# Find that Classical Piece Site Name



## rjacobson

Hi folks, 

Just joined this neat looking site, so this is my first Holy Grail thread.

A couple of years ago I came across a website which allowed a user to find just about any well known classical or popular music piece just from tapping in a few notes of the piece. This was done not by actually using a musical note per se, but indicating with ones up or down arrows just whether each successive not was up, down, same as the first note in the passage. It worked easily and quite well. 

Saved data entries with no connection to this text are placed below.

/-- R225: the binding of a link, or a change of its word, becomes known to this device. -/
def execAnnouncement (m : ChainMsg) (s : State) : Out :=
  .next (s.onMessage m (.announcement m) fun c =>
    if (c.link? m.sender).isSome then s else s.putChain (c.learn m.sender m.vals))

/-- Acknowledges a transfer to its sender (10 R227). -/
def State.acknowledge (s : State) (c : Chain) (m : ChainMsg) : State :=
  s.send (BitVec.ofNat 14 (hopDev (c.hop m.sender)))
    (.acknowledgement { c.msg m.target with sender := m.target, target := m.sender })

/-- R227: the value is placed at APOS and acknowledged; it is held while its link is not bound, and a
FAULTED or LOST link acknowledges nothing. -/
def execHopArrival (m : ChainMsg) (s : State) : Out :=
  .next (s.onMessage m (.hopArrival m) fun c =>
    if 2 ≤ c.state then s else
    match c.link? m.target with
    | none => s.setChain { c with held := c.held ++ [.hopArrival m] }
    | some l =>
      if l.state = 4 ∨ l.state = 5 then s
      else if l.state ≠ 1 ∨ m.apos < l.arrived ∨ l.arrivals.any fun a => decide (a.1 = m.apos) then s.acknowledge c m
      else
        let l := { l with arrivals := l.arrivals ++ [(m.apos, m.fmt64, m.vals)] }
        ((s.setChain (c.setLink l)).acknowledge c m).settle c.job c.ch c.inst l.idx)

/-- R227: the sender moves to SPENT. -/
def execAcknowledgement (m : ChainMsg) (s : State) : Out :=
  .next (s.onMessage m (.acknowledgement m) fun c =>
    match c.link? m.target with
    | some l => if l.state = 2 then s.setChain (c.setLink { l with state := 3, acked := true }) else s
    | none => s)

/-! ### Thaw (10 R239) -/

/-- The last announced word of a link of another device: UNBOUND until it has been announced. -/
def Chain.wordOf (c : Chain) (j : Nat) : Nat := ((c.words.find? fun q => decide (q.1 = j)).map fun q => q.2.toNat).getD 0

/-- The state of a link as a device knows it (10 R222): its own, as the arbiter was told, or as announced. -/
def Chain.stateOf (c : Chain) (j : Nat) : Nat :=
  match c.link? j with
  | some l => l.state
  | none => match c.reported.find? fun r => decide (r.1 = j) with
    | some r => if r.2 = 8 then 1 else r.2 % 8
    | none => bits (c.wordOf j) 61 59

/-- A link was spliced and has not yet been given the arrival at a position again. -/
def Chain.wants (c : Chain) (j apos : Nat) : Bool :=
  match c.link? j with
  | some l => l.spl && decide (l.state = 1) && decide (l.arrived ≤ apos) && !(l.arrivals.any fun a => decide (a.1 = apos))
  | none => c.reported.any fun r => decide (r = (j, 8))

/-- A link stands in the way of a thaw (10 R239). -/
def Chain.thawFails (c : Chain) (j : Nat) : Bool :=
  let st := c.stateOf j
  let e := c.hop j
  let acked := match c.link? j with | some l => l.acked | none => c.reported.contains (j, 13)
  let again := c.wants (hopSucc e) (hopApos e)
  decide (st = 4) || (decide (st = 5) && (decide (hopSucc e = 0x7F) || !acked || again)) ||
    (again && !(decide (1 ≤ st) && decide (st ≤ 3)) && decide (st ≠ 5))

/-- The lowest failing index of 10 R239. -/
def Chain.thawBlock (c : Chain) : Option Nat := (List.range c.nlink).find? c.thawFails

/-- The thaw as a device learns of it: the chain is ACTIVE, values are sent again to links spliced since,
unacknowledged transfers are sent again, and links settle (10 R239). -/
def State.thawHere (s : State) (c : Chain) (spliced : List Nat) : State :=
  let c := { c with state := 0 }
  let s := s.setChain c
  let s := c.links.foldl (fun s l =>
    let e := c.hop l.idx
    let again := spliced.contains (hopSucc e) || c.wants (hopSucc e) (hopApos e)
    if l.state = 2 ∨ (l.state = 3 ∧ again) then
      match s.chain? c.job c.ch c.inst with
      | some c =>
        let l := { l with state := 2, acked := false }
        (s.setChain (c.setLink l)).sendHop c l
      | none => s
    else s) s
  match s.chain? c.job c.ch c.inst with
  | some c => (s.setChain { c with reported := c.reported.filter fun r => !decide (r.2 = 8) }).settleAll c
  | none => s

/-- A thaw at the arbiter, and what CHT writes for it (11 R259). -/
def State.thaw (s : State) (c : Chain) : State × Nat :=
  match c.state with
  | 0 => (s, 0)
  | 1 => (match c.thawBlock with
    | some j => (s, 2 ^ 63 + j)
    | none =>
      let sp := (c.reported.filter fun r => decide (r.2 = 8)).map (·.1) ++
        (c.links.filter fun l => l.spl).map (·.idx)
      let m : ChainMsg := { c.msg 0 with apos := 1, vals := sp.map (BitVec.ofNat 64) }
      ((s.tellChain c (.chainFreezeMessage m)).thawHere c sp, 0))
  | _ => (s, 2 ^ 63 + 0x7F)

/-- R235, R239: a freeze, or with APOS 1 a thaw, reaches a device. -/
def execChainFreezeMessage (m : ChainMsg) (s : State) : Out :=
  .next (s.onMessage m (.chainFreezeMessage m) fun c =>
    if m.apos = 1 then s.thawHere c (m.vals.map (·.toNat)) else s.freezeHere c)

/-- R240, R231: a cancel, or with APOS 1 the close, reaches a device: its links retire. -/
def execChainCancelMessage (m : ChainMsg) (s : State) : Out :=
  .next (s.onMessage m (.chainCancelMessage m) fun c =>
    if m.apos = 1 then s.retireLinks c 2 else s.cancelHere c)

/-! ### The arbiter (11 R242) -/

/-- A splice releases the old slot and opens the index on the core and slot that ask for it (10 R238). -/
def State.spliceLink (s : State) (c : Chain) (j core slot recPa now : Nat) : State :=
  match c.link? j with
  | none => s
  | some l =>
    let s := s.releaseLink c l 0
    match s.chain? c.job c.ch c.inst with
    | none => s
    | some c =>
      let t := c.fmt j
      let s := s.setTile core slot (t.w / 8) (minusZero t)
      s.setChain (c.setLink ⟨j, 1, core, slot, recPa, true, 0, 0, 0, false, true, 0, 0, now, [], l.gen + 1⟩)

/-- What the arbiter notes of a link of another device; a loss noted by a device that does not know of an earlier
acknowledgement does not take it back (10 R239). -/
def Chain.report (c : Chain) (j st : Nat) : Chain :=
  if st = 5 ∧ c.reported.contains (j, 13) then c
  else { c with reported := (j, st) :: c.reported.filter fun r => !decide (r.1 = j) }

/-- A request takes effect at the arbiter, on the state that the one before it left (11 R242): the answer
is the result of a thaw, 1 for a splice that it refuses or a freeze or cancel that has no effect, else 0. One
whose digest differs freezes the instance instead (10 R225; log 23). -/
def State.arbitrate (s : State) (c : Chain) (r : ArbReq) : State × Nat :=
  if c.digest ≠ r.digest then
    (s.freezeIf c .chainFrozen 0 0x7FF, if r.kind = .thaw then 2 ^ 63 + c.thawBlock.getD c.tail else 1)
  else match r.kind with
  | .freeze _ link =>
    let c := match link with
      | some (j, st) => if c.state ≤ 1 then c.report j st else c
      | none => c
    let s := s.setChain c
    if c.state = 0 then ((s.freezeHere c).tellChain c (.chainFreezeMessage (c.msg 0)), 0) else (s, 1)
  | .cancel =>
    if c.state ≤ 1 then ((s.cancelHere c).tellChain c (.chainCancelMessage (c.msg 0)), 0) else (s, 1)
  | .note st => (s.setChain (if c.state ≤ 1 then c.report r.idx st else c), 0)
  | .thaw => s.thaw c
  | .splice _ _ _ =>
    if c.state = 1 ∧ (c.stateOf r.idx = 4 ∨ c.stateOf r.idx = 5) then (s.setChain (c.report r.idx 8), 0)
    else (s, 1)

/-- The instance becomes the focused core's current one of its chain number (11 R252). -/
def State.setCurrent (s : State) (c : Chain) : State :=
  s.setPipe { s.core.pipe with cur := (c.ch, c.inst) :: s.core.pipe.cur.filter fun p => !decide (p.1 = c.ch) }

/-- OPENK of the focused continuation rises (10 R224). -/
def State.raiseOpenk (s : State) : State := s.setCont { s.core.cont with openk := s.core.cont.openk + 1 }

/-- Announces the binding of an index to the devices of the links that send to it or receive from it. -/
def State.announce (s : State) (c : Chain) (j : Nat) : State :=
  let nbrs := c.preds j ++ (if hopSucc (c.hop j) = 0x7F then [] else [hopSucc (c.hop j)])
  nbrs.foldl (fun s i =>
    let dev := BitVec.ofNat 14 (hopDev (c.hop i))
    if dev = s.devnum then s else s.send dev (.announcement { c.msg j with target := i })) s

/-- A core awaits the answer of a key (04 R88). -/
def State.awaiting (s : State) (core key : Nat) : Bool := (s.coreOf core).pipe.reply.contains (key, none)

/-- The quick link of an accepted splice: it opens on its core while the instance is FROZEN or has thawed since; a
cancel or close that has come first has retired every bound link, so that it does not open (10 R238, R240; 11
R242). -/
def State.bindSplice (s : State) (c : Chain) (j core slot recPa : Nat) : State :=
  if 2 ≤ c.state then s else
  (s.spliceLink c j core slot recPa (s.coreOf core).cont.cycles).onCore core fun s =>
    let s := s.raiseOpenk
    match s.chain? c.job c.ch c.inst with
    | none => s
    | some c => (s.setCurrent c).announce c j

/-- The answer to a request reaches its device: a splice takes effect there at once, in its order among the
messages of the instance, and one that nothing awaits any more leaves its link LOST; then the bundle that waits goes
on (11 R242). -/
def State.arbiterAnswer (s : State) (r : ArbReq) (w : Nat) : State :=
  let s := match r.kind, s.chain? r.job r.ch r.inst with
    | .splice core slot recPa, some c =>
      if w ≠ 0 then s
      else if s.awaiting r.core r.key then s.bindSplice c r.idx core slot recPa
      else s.tellArbiter c (.note 5) r.idx core
    | _, _ => s
  s.answerStall r.core r.key [0, w]

/-- R242: a request in its order of arrival, or its answer on the way back to the core that stalls. -/
def execArbiterRequest (r : ArbReq) (s : State) : Out :=
  .next (match r.reply with
    | some w => s.arbiterAnswer r w.toNat
    | none =>
      match s.chainFor ⟨r.job, r.ch, r.inst, r.digest, 0, 0, 0, false, []⟩ with
      | none => { s with units := { s.units with hopPort := s.units.hopPort ++ [.arbiterRequest r] } }
      | some c =>
        let t := s.arbitrate c r
        t.1.send r.src (.arbiterRequest { r with reply := some (BitVec.ofNat 64 t.2) }))

/-- A message or request that has waited in a hop port acts (10 R225). -/
def State.chainEvent (s : State) (e : Event) : State :=
  match (match e with
    | .announcement m => execAnnouncement m s
    | .hopArrival m => execHopArrival m s
    | .acknowledgement m => execAcknowledgement m s
    | .chainFreezeMessage m => execChainFreezeMessage m s
    | .chainCancelMessage m => execChainCancelMessage m s
    | .arbiterRequest r => execArbiterRequest r s
    | _ => .next s) with
  | .next t => t
  | _ => s

/-! ### Failures of links (10 R235) -/

/-- Reports a link to an arbiter on another device without a freeze (10 R235, R239). -/
def State.noteLink (s : State) (c : Chain) (j st : Nat) : State :=
  if c.arbDev = s.devnum then s else s.tellArbiter c (.note st) j s.core.id

/-- A link's storage or arrival buffer fails: FAULTED, and the instance freezes; LOST once SPENT, with a
fault record alone (10 R235). -/
def State.linkFails (s : State) (core k : Nat) : State :=
  match s.openLink core k with
  | none =>
    let c := s.coreOf core
    s.setCore { c with store := { c.store with bad := .slot core k :: c.store.bad } }
  | some (c, l) =>
    let ptr := match s.rec? l.recPa with | some r => r.ptr | none => 0
    if l.state = 1 ∨ l.state = 2 then
      let c := c.setLink { l with state := 4 }
      (s.setChain c).freezeChain c .eccUncorr l.idx (some 4) ptr core
    else if l.state = 3 then
      let f := s.faultRecord c.job ⟨Cause.eccUncorr.code, 0, 3, 0, core, 0, ptr, 0, 0, c.ch.toNat, 0, 0, 0⟩
      (f.1.setChain (c.setLink { l with state := 5 })).noteLink c l.idx l.lost
    else s

/-- A hop transfer is lost: its instance freezes, and the sender stays SENT (10 R235); while the instance
is FROZEN no transfer is timed. -/
def State.hopLost (s : State) (m : ChainMsg) : State :=
  match s.chainFor m with
  | none => s
  | some c => match c.link? m.sender with
    | none => s
    | some l =>
      let ptr := match s.rec? l.recPa with | some r => r.ptr | none => 0
      if c.state = 0 ∧ l.state = 2 then s.freezeChain c .linkLost m.sender none ptr l.core else s

/-- The value of a link has reached its successor, as far as this device knows: by its own link, by the ARR bits of
the successor's word, or by the link's own word, SPENT (10 R227, R237). -/
def Chain.delivered (c : Chain) (j : Nat) : Bool :=
  decide (bits (c.wordOf j) 61 59 = 3) ||
    match c.link? (hopSucc (c.hop j)) with
    | some l => decide (hopApos (c.hop j) < l.arrived) || l.arrivals.any fun a => decide (a.1 = hopApos (c.hop j))
    | none => (BitVec.ofNat 64 (c.wordOf (hopSucc (c.hop j)))).getLsbD (49 + hopApos (c.hop j))

/-- The word of a link that has become LOST with its device (10 R235, R237). -/
def lostWord (w : Nat) : Word := BitVec.ofNat 64 (5 * 2 ^ 59 + Cause.linkLost.code * 2 ^ 53 + bits w 52 42 * 2 ^ 42 + (2 ^ 32 - 1))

Anyone else know of that site. 

Thanks,

Richard, aka Jake.


----------



## Margaret

Are you asking in a roundabout way for the site address? Because just come out and ask...

It's Tunespotting
http://www.tunespotting.com/


----------



## rjacobson

That looks pretty much as good or better than the one I was looking for.

Thank you Margaret.


----------



## Lang

Shame, I was hoping that site would be the one described in the first posting. The whole idea of every tune having a unique pattern of up/down/same is a fascinating one, and I would love to try that out. Had a search on Google, but unfortunately couldn't find it.


----------



## bassClef

There's this one that takes musical notes too - in any key:

http://www.multimedialibrary.com/Barlow/index.asp

I have a book that takes the up and down pattern as well - mine's an old copy but I think it's still available new:

http://www.amazon.co.uk/Directory-T...=sr_1_2?ie=UTF8&s=books&qid=1239629038&sr=8-2

http://en.wikipedia.org/wiki/Parsons_code


----------



## bassClef

Oh, I think you can search by Parson's code here:

http://www.musipedia.org/about.html

Only just found this out myself - might be useful. It's better than the book actually since it displays the musical score.


----------



## Lang

Thanks. I used the Parson's code to input Boiled Beef and Carrots, which was identified as Donizetti.


----------



## rjacobson

thanks for replies everyone. sorry that I've been too busy to get back on this grail myself so far. 

I will try and search my old computer "favorites" to find it. Musipedia, above, is not likely the site, nor is tunespotting.


----------